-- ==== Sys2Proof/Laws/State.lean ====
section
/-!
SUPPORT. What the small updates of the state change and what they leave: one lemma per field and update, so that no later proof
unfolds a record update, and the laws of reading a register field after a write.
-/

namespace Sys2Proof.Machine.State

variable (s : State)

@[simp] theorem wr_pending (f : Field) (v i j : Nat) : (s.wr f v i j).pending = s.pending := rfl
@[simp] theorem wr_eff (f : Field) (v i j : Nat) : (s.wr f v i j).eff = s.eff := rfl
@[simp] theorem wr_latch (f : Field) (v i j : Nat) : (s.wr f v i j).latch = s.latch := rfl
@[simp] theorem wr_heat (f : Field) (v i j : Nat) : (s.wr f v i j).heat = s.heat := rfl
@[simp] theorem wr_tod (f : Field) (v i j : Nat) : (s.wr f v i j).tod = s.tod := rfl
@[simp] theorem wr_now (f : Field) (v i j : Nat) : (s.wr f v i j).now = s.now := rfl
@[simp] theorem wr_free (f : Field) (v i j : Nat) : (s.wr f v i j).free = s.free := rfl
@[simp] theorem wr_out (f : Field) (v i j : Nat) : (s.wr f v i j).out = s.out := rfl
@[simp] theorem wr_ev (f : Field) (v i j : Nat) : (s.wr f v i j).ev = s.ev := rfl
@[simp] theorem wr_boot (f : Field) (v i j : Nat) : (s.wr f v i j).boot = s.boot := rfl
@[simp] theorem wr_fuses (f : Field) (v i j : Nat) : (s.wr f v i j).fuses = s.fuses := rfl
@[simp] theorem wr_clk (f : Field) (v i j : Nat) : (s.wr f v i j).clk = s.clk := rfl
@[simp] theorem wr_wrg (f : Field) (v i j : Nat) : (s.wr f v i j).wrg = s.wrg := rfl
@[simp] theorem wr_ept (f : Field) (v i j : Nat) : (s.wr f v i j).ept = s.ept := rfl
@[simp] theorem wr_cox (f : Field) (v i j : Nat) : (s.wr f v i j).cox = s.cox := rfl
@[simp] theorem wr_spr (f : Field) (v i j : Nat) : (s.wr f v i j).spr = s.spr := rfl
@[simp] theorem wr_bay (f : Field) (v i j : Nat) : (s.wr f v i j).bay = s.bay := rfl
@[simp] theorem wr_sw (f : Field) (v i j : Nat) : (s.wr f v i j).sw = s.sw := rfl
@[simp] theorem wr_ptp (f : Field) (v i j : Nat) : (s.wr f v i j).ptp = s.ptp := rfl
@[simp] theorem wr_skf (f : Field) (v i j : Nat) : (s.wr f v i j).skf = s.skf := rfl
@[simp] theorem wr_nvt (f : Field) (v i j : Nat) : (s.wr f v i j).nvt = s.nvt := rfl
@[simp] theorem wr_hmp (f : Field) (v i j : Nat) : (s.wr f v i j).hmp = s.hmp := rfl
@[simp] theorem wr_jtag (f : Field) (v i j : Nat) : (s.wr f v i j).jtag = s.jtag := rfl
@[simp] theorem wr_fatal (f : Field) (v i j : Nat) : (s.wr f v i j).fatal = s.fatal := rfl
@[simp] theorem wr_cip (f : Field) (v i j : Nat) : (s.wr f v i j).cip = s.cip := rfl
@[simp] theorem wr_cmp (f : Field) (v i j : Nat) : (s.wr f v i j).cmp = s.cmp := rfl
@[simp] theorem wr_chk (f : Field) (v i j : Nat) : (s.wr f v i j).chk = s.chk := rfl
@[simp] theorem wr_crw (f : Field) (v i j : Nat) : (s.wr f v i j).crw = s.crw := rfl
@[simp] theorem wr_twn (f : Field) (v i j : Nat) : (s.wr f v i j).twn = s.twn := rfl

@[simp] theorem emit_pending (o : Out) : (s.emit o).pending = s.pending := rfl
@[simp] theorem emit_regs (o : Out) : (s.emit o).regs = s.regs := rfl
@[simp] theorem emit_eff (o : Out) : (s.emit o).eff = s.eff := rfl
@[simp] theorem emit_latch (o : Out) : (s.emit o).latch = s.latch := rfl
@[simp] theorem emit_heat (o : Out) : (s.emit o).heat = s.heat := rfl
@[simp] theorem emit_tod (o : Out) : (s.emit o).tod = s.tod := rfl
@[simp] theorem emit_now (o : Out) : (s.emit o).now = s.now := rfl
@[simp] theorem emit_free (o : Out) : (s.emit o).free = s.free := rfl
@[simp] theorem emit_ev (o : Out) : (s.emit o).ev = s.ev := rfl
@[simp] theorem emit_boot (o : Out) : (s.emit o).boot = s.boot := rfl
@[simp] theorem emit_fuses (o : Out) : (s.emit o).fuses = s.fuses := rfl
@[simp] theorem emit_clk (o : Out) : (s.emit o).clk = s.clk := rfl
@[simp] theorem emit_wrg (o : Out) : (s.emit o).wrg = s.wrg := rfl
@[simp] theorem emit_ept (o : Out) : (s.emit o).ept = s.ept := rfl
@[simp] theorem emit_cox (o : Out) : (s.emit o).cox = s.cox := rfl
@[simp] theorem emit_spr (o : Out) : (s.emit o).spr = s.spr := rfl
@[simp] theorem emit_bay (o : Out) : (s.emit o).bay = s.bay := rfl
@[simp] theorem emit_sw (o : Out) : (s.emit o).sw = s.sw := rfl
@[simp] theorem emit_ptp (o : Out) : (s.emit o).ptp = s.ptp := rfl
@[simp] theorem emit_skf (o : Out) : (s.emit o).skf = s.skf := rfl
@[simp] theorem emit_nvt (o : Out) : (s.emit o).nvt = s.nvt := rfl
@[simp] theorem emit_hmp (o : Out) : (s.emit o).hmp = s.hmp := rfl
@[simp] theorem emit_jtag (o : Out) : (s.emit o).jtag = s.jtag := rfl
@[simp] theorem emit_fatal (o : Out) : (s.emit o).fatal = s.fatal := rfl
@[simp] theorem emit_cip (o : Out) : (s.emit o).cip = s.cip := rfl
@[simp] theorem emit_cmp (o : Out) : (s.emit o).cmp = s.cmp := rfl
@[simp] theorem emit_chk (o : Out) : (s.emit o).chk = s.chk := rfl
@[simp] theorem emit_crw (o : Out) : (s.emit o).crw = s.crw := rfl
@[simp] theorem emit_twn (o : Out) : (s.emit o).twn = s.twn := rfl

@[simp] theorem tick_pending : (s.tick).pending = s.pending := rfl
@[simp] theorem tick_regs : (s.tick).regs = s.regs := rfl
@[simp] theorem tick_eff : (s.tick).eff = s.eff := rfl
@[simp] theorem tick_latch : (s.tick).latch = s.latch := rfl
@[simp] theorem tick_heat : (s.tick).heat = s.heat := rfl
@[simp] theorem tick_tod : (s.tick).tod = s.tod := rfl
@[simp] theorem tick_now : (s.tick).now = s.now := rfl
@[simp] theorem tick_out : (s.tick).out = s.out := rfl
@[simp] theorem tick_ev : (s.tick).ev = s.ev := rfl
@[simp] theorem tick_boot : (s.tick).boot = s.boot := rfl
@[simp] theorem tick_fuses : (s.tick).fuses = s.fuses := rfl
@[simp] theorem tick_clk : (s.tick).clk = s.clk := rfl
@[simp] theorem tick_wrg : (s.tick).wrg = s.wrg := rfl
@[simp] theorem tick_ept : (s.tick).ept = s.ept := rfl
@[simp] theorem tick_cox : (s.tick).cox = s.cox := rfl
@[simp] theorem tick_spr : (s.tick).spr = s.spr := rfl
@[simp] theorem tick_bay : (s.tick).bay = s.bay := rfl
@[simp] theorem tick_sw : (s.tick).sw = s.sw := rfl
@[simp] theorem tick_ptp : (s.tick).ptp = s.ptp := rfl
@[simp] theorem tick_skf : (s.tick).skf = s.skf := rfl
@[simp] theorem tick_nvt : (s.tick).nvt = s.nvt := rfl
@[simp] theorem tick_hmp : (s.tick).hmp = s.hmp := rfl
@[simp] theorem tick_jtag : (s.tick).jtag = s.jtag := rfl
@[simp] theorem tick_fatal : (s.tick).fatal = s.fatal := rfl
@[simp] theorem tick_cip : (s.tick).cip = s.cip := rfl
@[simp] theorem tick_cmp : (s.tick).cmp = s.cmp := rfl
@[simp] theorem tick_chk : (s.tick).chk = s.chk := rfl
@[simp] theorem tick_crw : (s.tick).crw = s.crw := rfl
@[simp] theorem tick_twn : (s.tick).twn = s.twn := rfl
# # # # #
Exactly the lines above from the one with "j).fatal = s.fatal := rfl" to the one with "j).crw = s.crw := rfl", both included, are to be quoted; leave the rest out.

YOUR SOLUTION
@[simp] theorem wr_fatal (f : Field) (v i j : Nat) : (s.wr f v i j).fatal = s.fatal := rfl
@[simp] theorem wr_cip (f : Field) (v i j : Nat) : (s.wr f v i j).cip = s.cip := rfl
@[simp] theorem wr_cmp (f : Field) (v i j : Nat) : (s.wr f v i j).cmp = s.cmp := rfl
@[simp] theorem wr_chk (f : Field) (v i j : Nat) : (s.wr f v i j).chk = s.chk := rfl
@[simp] theorem wr_crw (f : Field) (v i j : Nat) : (s.wr f v i j).crw = s.crw := rfl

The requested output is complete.